Using topological text analysis for COVID-19 Open Research Challenge
My take on COVID-19 Kaggle challenge analysis of scientific white papers. This research is a first step to help specialist in virusology, pharmacy and microbiology to find answers to the problem
On 12 March the White House and a coalition of leading research groups prepared the COVID-19 Open Research Dataset in response to the coronavirus pandemic. The dataset consists of over 44,000 scholarly articles, including over 29,000 with full text, about COVID-19, SARS-CoV-2, and related coronaviruses. This freely available dataset is provided to the global research community to apply recent advances in natural language processing and other AI techniques to generate new insights in support of the ongoing fight against this infectious disease.

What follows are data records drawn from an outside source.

-- ==== Sys2Proof/Machine/Flags.lean ====
section
/-! DEFINITION. Results as functions of operand values: the arithmetic and comparisons of w-bit words that actors (w = 64,
R148 to R153, R180, R185) and stewards (w = 32, R379) share. Operands are numbers below 2^w. -/

namespace Sys2Proof.Machine

def addW (w a b : Nat) : Nat := (a + b) % 2 ^ w
def subW (w a b : Nat) : Nat := (a + 2 ^ w - b % 2 ^ w) % 2 ^ w
def notW (w a : Nat) : Nat := 2 ^ w - 1 - a % 2 ^ w
def andnW (w a b : Nat) : Nat := a &&& notW w b
/-- Shifts use the low log2 w bits of b; the others are ignored. -/
def shlW (w a b : Nat) : Nat := (a * 2 ^ (b % w)) % 2 ^ w
def shrW (w a b : Nat) : Nat := a % 2 ^ w / 2 ^ (b % w)
def sarW (w a b : Nat) : Nat := wrap w (sext w a / 2 ^ (b % w))
def rotlW (w a b : Nat) : Nat := (shlW w a b) ||| (a % 2 ^ w / 2 ^ (w - b % w))
def ltS (w a b : Nat) : Bool := sext w a < sext w b
def leS (w a b : Nat) : Bool := sext w a ≤ sext w b
def minS (w a b : Nat) : Nat := if ltS w b a then b else a
def maxS (w a b : Nat) : Nat := if ltS w a b then b else a
def mulLo (w a b : Nat) : Nat := (a * b) % 2 ^ w
def mulHiU (w a b : Nat) : Nat := (a * b) / 2 ^ w % 2 ^ w
def mulHiS (w a b : Nat) : Nat := wrap w (sext w a * sext w b / 2 ^ w)
/-- Division by zero gives all ones and the remainder a; the most negative value by −1 gives a and 0 (R151). -/
def divU (w a b : Nat) : Nat := if b = 0 then 2 ^ w - 1 else a / b
def remU (a b : Nat) : Nat := if b = 0 then a else a % b
def divS (w a b : Nat) : Nat := if b = 0 then 2 ^ w - 1 else wrap w ((sext w a).tdiv (sext w b))
def remS (w a b : Nat) : Nat := if b = 0 then a else wrap w ((sext w a).tmod (sext w b))

/-- Bits of `a` placed at the set positions of `b`, in order (R180). -/
def scatter (a b : Nat) : Nat :=
  ((setBitsOf 64 b).foldl (fun (x : Nat × Nat) i => (x.1 + b2n (bit a x.2) * 2 ^ i, x.2 + 1)) (0, 0)).1

/-- The bits of `a` at the set positions of `b`, packed from bit 0 (R180). -/
def gather (a b : Nat) : Nat :=
  ((setBitsOf 64 b).foldl (fun (x : Nat × Nat) i => (x.1 + b2n (bit a i) * 2 ^ x.2, x.2 + 1)) (0, 0)).1

/-- Index of the lowest or the highest set bit; 64 for zero (R180). -/
def firstSet (high : Bool) (a : Nat) : Nat :=
  if a = 0 then 64 else if high then Nat.log2 a else ((setBitsOf 64 a).headD 64)

/-- Lane width of a reduction from its modifier (R185). -/
def laneW (m : Nat) : Nat := 8 * 2 ^ (m % 4)

/-- The lanes of a 64-bit value, lowest first. -/
def lanesOf (w a : Nat) : List Nat := (List.range (64 / w)).map fun i => a / 2 ^ (w * i) % 2 ^ w

/-- The value whose lanes are listed. -/
def ofLanes (w : Nat) (l : List Nat) : Nat := l.foldr (fun x r => x + 2 ^ w * r) 0

def hsum (m a : Nat) : Nat := (lanesOf (laneW m) a).foldl (· + ·) 0
def hmaxu (m a : Nat) : Nat := (lanesOf (laneW m) a).foldl Nat.max 0
def hminu (m a : Nat) : Nat := (lanesOf (laneW m) a).foldl Nat.min (2 ^ laneW m - 1)
def hnz (m a : Nat) : Nat := ofLanes 1 ((lanesOf (laneW m) a).map fun x => b2n (x != 0))
def vaddsu (m a b : Nat) : Nat :=
  ofLanes (laneW m) (List.zipWith (satAdd (2 ^ laneW m - 1)) (lanesOf (laneW m) a) (lanesOf (laneW m) b))

/-- A value read narrower than a word, sign- or zero-extended (R167, R379). -/
def extendN (w size : Nat) (signed : Bool) (v : Nat) : Nat := if signed then wrap w (sext (8 * size) v) else v % 2 ^ (8 * size)

end Sys2Proof.Machine
end

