/-- The lane token leaves the PE (R171, R339): to the site's lane group, or to the quad router for a cohort. -/
def State.laneSendTok (pe pipe : Nat) (f : Firing) (op payload sel : Nat) (s : State) : State :=
  let t := Tok.sealed
    { ctx := BitVec.ofNat 20 f.ctx, act := BitVec.ofNat 14 (wDst0 f.word), iter := BitVec.ofNat 28 f.iter,
      port := BitVec.ofNat 2 (wPort0 f.word),
      value := BitVec.ofNat 64 (op + b2n (bit sel 8) * 4 + bits sel 7 0 * 8 + payload * 2 ^ 11),
      flow := BitVec.ofNat 10 f.outFlow, grp := BitVec.ofNat 3 (wGrp f.word), poison := false, kind := 0 }
  if bit sel 8 then
    s.updNet fun n => { n with cohortQ := n.cohortQ ++
      [{ net := 0, chan := chanOf (wGrp f.word), router := routerOf (.pe pe), src := 2 * pe + pipe, dst := .lg 0,
         body := .lane t f.job pe (some ((s.job f.job).cohortFirst + bits sel 7 0)) }] }
  else s.send 0 (chanOf (wGrp f.word)) (2 * pe + pipe) (.pe pe) (.lg (bits sel 7 0 / 8)) (.lane t f.job pe none)

/-- A lane opcode (R169 to R176): its token and the issue token to DST1, or under poison the stand-in notice. -/
def State.laneOpcode (pe pipe op : Nat) (f : Firing) (fault : Option Nat) (payload sel : Nat) (s : State) : State :=
  if f.poisoned then
    ((s.emit1 pe pipe f 0 (standIn op) true f.iter f.outFlow).emit1 pe pipe f 1 sel true f.iter f.outFlow).event cPe pe
      0x8013 f.tag
  else
    match fault with
    | some c => s.firingFault pe c f
    | none => (s.laneSendTok pe pipe f op payload sel).emit1 pe pipe f 1 sel false f.iter f.outFlow

/-- BURST (R169). -/
def execBurstSite (pe pipe : Nat) (s : State) : Out :=
  State.plain (State.onFire pe pipe 0x60 fun f s =>
    s.laneOpcode pe pipe 0 f (s.laneFault f (f.vb / 2 ^ 53 != 0)) (bits f.vb 52 0) f.va) s

/-- HALT (R172): the selector, or the site of a fail token. -/
def execHaltSite (pe pipe : Nat) (s : State) : Out :=
  State.plain (State.onFire pe pipe 0x61 fun f s =>
    match f.a with
    | some t =>
      if t.kind == 1 then s.laneOpcode pe pipe 1 f none 0 (bits t.flow.toNat 9 3)
      else s.laneOpcode pe pipe 1 f (s.laneFault f false) 0 f.va
    | none => s.laneOpcode pe pipe 1 f (s.laneFault f false) 0 f.va) s

/-- BRANCH (R169). -/
def execBranchSite (pe pipe : Nat) (s : State) : Out :=
  State.plain (State.onFire pe pipe 0x62 fun f s =>
    s.laneOpcode pe pipe 2 f (s.laneFault f (f.vb / 2 ^ 53 != 0)) (bits f.vb 52 0) f.va) s

/-- SITECTL (R175): a command of Table 05-11. -/
def execSitectl (pe pipe : Nat) (s : State) : Out :=
  State.plain (State.onFire pe pipe 0x63 fun f s =>
    s.laneOpcode pe pipe 3 f (s.laneFault f (f.vb / 2 ^ 8 != 0 || f.vb % 256 = 0 || 6 < f.vb % 256)) (f.vb % 256) f.va) s

/-! ### Outlets (R177 to R179) -/

/-- A COMMIT's requests to both outlets wait for each other's answers (R179). -/
def State.pairSlots (pe a b : Nat) (s : State) : State :=
  let f (v : Svc) : Svc :=
    if v.slot == .writer a then { v with twin := some b } else if v.slot == .writer b then { v with twin := some a } else v
  s.updPe pe fun p => { p with svc := p.svc.map f }

/-- A request to an outlet's writer port, in a slot of its own (R178). -/
def State.outSend (pe pipe o : Nat) (f : Firing) (k : OutAsk) (dead : Bool) (s : State) : State :=
  let n := (s.pe pe).wrSlot
  (s.updPe pe fun p => { p with svc := p.svc ++ [{ f := f, slot := .writer n, pipe := pipe, dead := dead }] }).sendChk 1 0 1000
    (.pe pe) (.outlet o (quadOf pe % 4)) (.out pe n f.ctx f.outFlow k) (some f.operand)

/-- APPEND (R177, R178). A poisoned control word sends a poison mark to both outlets; the firing completes with the north
outlet's answer. -/
def execAppendRec (pe pipe : Nat) (s : State) : Out :=
  State.plain (State.onFire pe pipe 0x70 fun f s =>
    if f.ctlPoisoned then (s.outSend pe pipe 0 f .mark false).outSend pe pipe 1 f .mark true
    else if f.ctl / 2 ^ 13 != 0 || 9 ≤ bits f.ctl 4 1 then s.firingFault pe 0x27 f
    else s.outSend pe pipe (bits f.ctl 0 0) f
      (.append f.ctl f.va (match f.a with | some t => t.poison | none => false)) false) s

/-- COMMIT (R177 to R179). A poisoned control word acts on its key in both outlets. -/
def execCommitRec (pe pipe : Nat) (s : State) : Out :=
  State.plain (State.onFire pe pipe 0x71 fun f s =>
    if f.ctlPoisoned then
      let s1 := s.outSend pe pipe 0 f .commitPoisoned false
      (s1.outSend pe pipe 1 f .commitPoisoned false).pairSlots pe (s.pe pe).wrSlot (s1.pe pe).wrSlot
    else if f.ctl / 2 ^ 2 != 0 then s.firingFault pe 0x27 f
    else s.outSend pe pipe (bits f.ctl 0 0) f (.commit f.ctl) false) s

Kaggle page for this challenge can be found here: https://www.kaggle.com/allen-institute-for-ai/CORD-19-research-challenge
Calling all subject matter experts
If you are a specialist in virusology, pharmacy or microbiology, we would love to give you FREE access to the below analysis on DataRefiner platform to help speed up scientific research and tackle the virus. Please contact us on ed@datarefiner.com.
The challenge
The challenge have specified a number of questions for the community:
What is known about transmission, incubation, and environmental stability?
What do we know about natural history, transmission, and diagnostics for the virus? What have we learned about infection prevention and control?
What do we know about COVID-19 risk factors?
What have we learned from epidemiological studies?
What do we know about virus genetics, origin, and evolution?
What do we know about the virus origin and management measures at the human-animal interface?
What do we know about non-pharmaceutical interventions?
What is known about equity and barriers to compliance for non-pharmaceutical interventions?
What do we know about vaccines and therapeutics?
What has been published concerning research and development and evaluation efforts of vaccines and therapeutics?
What do we know about diagnostics and surveillance?
What has been published concerning systematic, holistic approach to diagnostics (from the public health surveillance perspective to being able to predict clinical outcomes)?
Data Preprocessing
We used both abstract and full text of the documents for this analysis. Often the documents in this dataset have only abstract or just full text. Merging them together helped to present the full picture.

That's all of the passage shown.